*Exercise aim:*
Restate word for word the lines of the data below, from the first through the one that has "(∀ a e, ¬stands".

*Data:*
##############################
-- ==== Sys2Proof/Machine/Core.lean ====
section
/-! DEFINITION. The block as the host runs it. -/

/-- The TH9600. -/
def Sys2Proof.core : Host.Core := {
  State := Sys2Proof.Machine.State, Fault := Sys2Proof.Machine.Fault,
  Refusal := Sys2Proof.Machine.Refusal, step := Sys2Proof.Machine.step, reset := Sys2Proof.Machine.State.reset }
end

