/-- At BUNDLE_ISSUE a running core that nothing freezes or interrupts takes the upsets, counts its frozen cycles, lets the results
due land, and fetches at the PC, unless a failed store is to be told first. A line that is not in PM freezes it, a fetch that
fails is its fault, and words that make no bundle are ILLEGAL. A bundle that decodes is looked at in order: a failed store
(where it drains), a rule that a slot breaks, an access that is not allowed, the drain before POST and SUBMIT, a load that
overlaps a buffered store, a full write buffer, data from outside the core's own X and Y, for which it freezes; else it is
performed. LOAD_DATA_RETURN performs a frozen bundle once its memory serves it. PM_MISS_FILL places the missed line and its
successor, or raises FETCH at the missed address. A core that waits, is frozen or must accept a CANCEL issues nothing. -/
def Obligations.PozelIssue : Prop :=
  ∀ (c k frozen : Nat) (ups : List (Nat × List Nat)) (s : State), c < 12 → k < 8 → s.pwr.up = true →
    let b := begin s
    let x := b.core c k
    (let r := ((b.strikeCore c k ups).countFrozen c k frozen).beginBundle c k
     let stands := x.st ≠ .running ∨ x.freeze ≠ .none ∨ (x.cancel = true ∧ x.heldOff = false ∧ x.wbPend = none)
     let gives := fun (t : State) => exec (.bundleIssue c k frozen ups) s = .next (after s t)
     (stands → gives b) ∧ (¬stands → x.wbPend = none ∨ x.heldOff = true → gives (r.issue c k)) ∧
     (∀ a e, ¬stands → x.wbPend = some (a, e) → x.heldOff = false → gives (r.deferredFault c k a e))) ∧
    (∀ (r u : State) (words : List (Nat × Nat)),
      let pc := (r.core c k).pc
      let fin := (pc + 4 * words.length) % 2 ^ 48
      let ends := (words.getLast?.any fun w => wordEnds w.2) = true
      (∀ a, r.fetchBundle c k 5 pc [] = ((words, some (a, .miss)), u) → r.issue c k = (u.tally 0 (u.physCore c k) 9 1).freezeCore c k (.pmMiss a) 7) ∧
      (∀ a kind, r.fetchBundle c k 5 pc [] = ((words, some (a, .fault kind)), u) → r.issue c k = u.coreFault c k (fetchFault kind a)) ∧
      (∀ a, r.fetchBundle c k 5 pc [] = ((words, some (a, .ue)), u) → r.issue c k = u.coreFault c k (fetchFault 8 a)) ∧
      (r.fetchBundle c k 5 pc [] = ((words, none), u) →
        (¬ends → r.issue c k = u.illegal c k none) ∧
        (ends → decodeBundle words = none → r.issue c k = u.illegalBundle c k words fin) ∧
        (∀ ops, ends → decodeBundle words = some ops → r.issue c k = u.tryBundle c k words ops fin))) ∧
    (∀ (w : State) (words : List (Nat × Nat)) (ops : List (Nat × OpWord)) (fin : Nat),
      let y := w.core c k
      let act := y.active ops
      let accs := y.accesses act
      let drains := act.any fun o => match o.2.op with | .getw | .submit .. | .post .. | .done .. => true | _ => false
      let submits := act.find? fun o => match o.2.op with | .submit .. | .post .. => true | _ => false
      let outside := fun (a : Access) => a.store = false ∧ isOwn c k a.addr = false
      let illegal := y.illegalSlot (y.endsIn y.pc (w.bundleEnd c k 5 (w.bundleEnd c k 5 fin))) act
      (∀ a e, y.wbPend = some (a, e) → drains = true → w.tryBundle c k words ops fin = w.deferredFault c k a e) ∧
      (y.wbPend = none ∨ drains = false → w.tryBundle c k words ops fin = w.checkBundle c k words ops fin) ∧
      (∀ i, illegal = some i → w.checkBundle c k words ops fin = w.illegal c k (some i)) ∧
      (illegal = none →
        (∀ a f q, accs.findSome? (fun a => (w.agFault y c k a).map fun f => (a, f)) = some (a, f, q) →
          (∀ kind, q = some kind → w.checkBundle c k words ops fin = (w.aerr (.dsp c k) kind a.store false f.addr).coreFault c k f) ∧
          (q = none → w.checkBundle c k words ops fin = w.coreFault c k f)) ∧
        ((∀ a ∈ accs, w.agFault y c k a = none) →
          let early := submits ≠ none ∧ y.wb ≠ []
          let overlaps := ∃ a ∈ accs, outside a ∧ y.overlaps a.addr a.size = true
          (early → w.checkBundle c k words ops fin = w.freezeCore c k (.preDrain (submits.any fun o => match o.2.op with | .submit .. => true | _ => false)) 12) ∧
          (¬early → overlaps → w.checkBundle c k words ops fin = w.freezeCore c k .wbOverlap 10) ∧
          (¬early → ¬overlaps → 8 < (y.wbAfter c k accs).length → w.checkBundle c k words ops fin = w.freezeCore c k .wbFull 12) ∧
          (¬early → ¬overlaps → (y.wbAfter c k accs).length ≤ 8 →
            ((∃ a ∈ accs, outside a) → w.checkBundle c k words ops fin = w.freezeCore c k (.load words) 10) ∧
            ((∀ a ∈ accs, ¬outside a) → w.checkBundle c k words ops fin = w.perform c k ops y.pc fin))))) ∧
    (let gives := fun (t : State) => exec (.loadDataReturn c k ups) s = .next (after s t)
     let u := b.struck ups
     ((∀ words, x.freeze ≠ .load words) → gives b) ∧
     (∀ words, x.freeze = .load words →
       (decodeBundle words = none → gives (u.setCore c k { u.core c k with freeze := .none })) ∧
       (∀ ops, decodeBundle words = some ops →
         let waits := ((x.accesses (x.active ops)).any fun a => u.accessWaits c k a) = true
         (waits → gives u) ∧
         (¬waits → gives (((u.setCore c k { u.core c k with freeze := .none }).perform c k ops x.pc ((x.pc + 4 * words.length) % 2 ^ 48)).clearLost c k))))) ∧
    (∀ ok,
      let gives := fun (t : State) => exec (.pmMissFill c k ok) s = .next (after s t)
      ((∀ a, x.freeze ≠ .pmMiss a) → gives b) ∧
      (∀ a, x.freeze = .pmMiss a →
        let line := a / 128 * 128
        (b.dramWaits false line 128 = true → gives b) ∧
        (b.dramWaits false line 128 = false → ∀ r u, (b.setCore c k { x with freeze := .none }).busRead (.dsp c k) line 128 = (r, u) →
          (∀ bs, r = .ok bs → ok = true → gives ((u.pmPlace c k (a / 128) bs).pmPrefetch c k (a / 128 + 1))) ∧
          (∀ bs, r = .ok bs → ok = false → gives (u.coreFault c k (fetchFault 7 a))) ∧
          (∀ p, r = .ue p → gives (u.coreFault c k (fetchFault 7 a))) ∧
          (∀ kind, r = .err kind → gives (u.coreFault c k (fetchFault 2 a))))))

/-- The oldest store of a core's write buffer leaves the buffer and its bytes are written at their targets in rising order, which
eases what waited for the buffer; one whose target returns an error, or meets an uncorrectable word, does not end silently: a
running or halted core's DEFERRED fault is pending from then on (its first failed store is kept), and a task whose DONE drains
faults at once. Where a target's memory does not serve it the store waits, and with nothing buffered an acknowledgement changes
nothing. -/
def Obligations.PozelStores : Prop :=
  ∀ (c k : Nat) (ok : Bool) (s : State), c < 12 → k < 8 → s.pwr.up = true →
    let b := begin s
    let x := b.core c k
    let gives := fun (t : State) => exec (.writeBufferAck c k ok) s = .next { t with pending := s.pending }
    (x.wb = [] → gives b) ∧
    (∀ e rest, x.wb = e :: rest →
      let waits := ∃ r ∈ byteRuns e.bytes, b.dramWaits true r.1 r.2.length = true
      let r := b.setCore c k { x with wb := rest }
      (waits → gives b) ∧
      (¬waits → ok = true → ∀ u, r.wbWrites c k (byteRuns e.bytes) none = (none, u) → gives (u.wbEased c k)) ∧
      (∀ q, ¬waits → ok = true → ∀ u, r.wbWrites c k (byteRuns e.bytes) none = (some q, u) → gives ((u.wbFailed c k (e.failedStore q)).wbEased c k)) ∧
      (¬waits → ok = false → gives ((r.wbFailed c k (e.failedStore (e.block * 128, 128))).wbEased c k))) ∧
    (∀ (w u : State) a bs more bad, (w.wbWrites c k [] bad = (bad, w)) ∧
      (w.devWrite (.dsp c k) a bs = (.ok, u) → w.wbWrites c k ((a, bs) :: more) bad = u.wbWrites c k more bad) ∧
      (∀ kind, w.devWrite (.dsp c k) a bs = (.err kind, u) → w.wbWrites c k ((a, bs) :: more) bad = u.wbWrites c k more (bad <|> some (a, bs.length))) ∧
      (∀ p, w.devWrite (.dsp c k) a bs = (.ue p, u) → w.wbWrites c k ((a, bs) :: more) bad = u.wbWrites c k more (bad <|> some (p, unitBytes p)))) ∧
    (∀ (w : State) st,
      let y := w.core c k
      let live := (y.st = .running ∧ ∀ us, y.freeze ≠ .drainDone us) ∨ y.st = .halted
      (live → y.wbPend = none → w.wbFailed c k st = w.setCore c k { y with wbPend := some st }) ∧
      (live → y.wbPend ≠ none → w.wbFailed c k st = w) ∧
      (∀ us, y.st = .running → y.freeze = .drainDone us →
        let u := (w.free 6).2.fltRecord c k { kind := 6, slot := (w.free 6).1, addr := st.1, esz := st.2, write := true, deferred := true }
        let v := if ((u.task? y.slot).any fun t => t.st == TaskSt.ending) = true then u.commitRunning y.slot 1 2 6 else u
        w.wbFailed c k st = v.setCore c k { v.core c k with st := .stopping, freeze := .none }) ∧
      (y.st ≠ .running → y.st ≠ .halted → w.wbFailed c k st = w))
##############################
*Written answer:*
-- ==== Sys2Proof/Machine/Core.lean ====
section
/-! DEFINITION. The block as the host runs it. -/

/-- The TH9600. -/
def Sys2Proof.core : Host.Core := {
  State := Sys2Proof.Machine.State, Fault := Sys2Proof.Machine.Fault,
  Refusal := Sys2Proof.Machine.Refusal, step := Sys2Proof.Machine.step, reset := Sys2Proof.Machine.State.reset }
end

/-- At BUNDLE_ISSUE a running core that nothing freezes or interrupts takes the upsets, counts its frozen cycles, lets the results
due land, and fetches at the PC, unless a failed store is to be told first. A line that is not in PM freezes it, a fetch that
fails is its fault, and words that make no bundle are ILLEGAL. A bundle that decodes is looked at in order: a failed store
(where it drains), a rule that a slot breaks, an access that is not allowed, the drain before POST and SUBMIT, a load that
overlaps a buffered store, a full write buffer, data from outside the core's own X and Y, for which it freezes; else it is
performed. LOAD_DATA_RETURN performs a frozen bundle once its memory serves it. PM_MISS_FILL places the missed line and its
successor, or raises FETCH at the missed address. A core that waits, is frozen or must accept a CANCEL issues nothing. -/
def Obligations.PozelIssue : Prop :=
  ∀ (c k frozen : Nat) (ups : List (Nat × List Nat)) (s : State), c < 12 → k < 8 → s.pwr.up = true →
    let b := begin s
    let x := b.core c k
    (let r := ((b.strikeCore c k ups).countFrozen c k frozen).beginBundle c k
     let stands := x.st ≠ .running ∨ x.freeze ≠ .none ∨ (x.cancel = true ∧ x.heldOff = false ∧ x.wbPend = none)
     let gives := fun (t : State) => exec (.bundleIssue c k frozen ups) s = .next (after s t)
     (stands → gives b) ∧ (¬stands → x.wbPend = none ∨ x.heldOff = true → gives (r.issue c k)) ∧
     (∀ a e, ¬stands → x.wbPend = some (a, e) → x.heldOff = false → gives (r.deferredFault c k a e))) ∧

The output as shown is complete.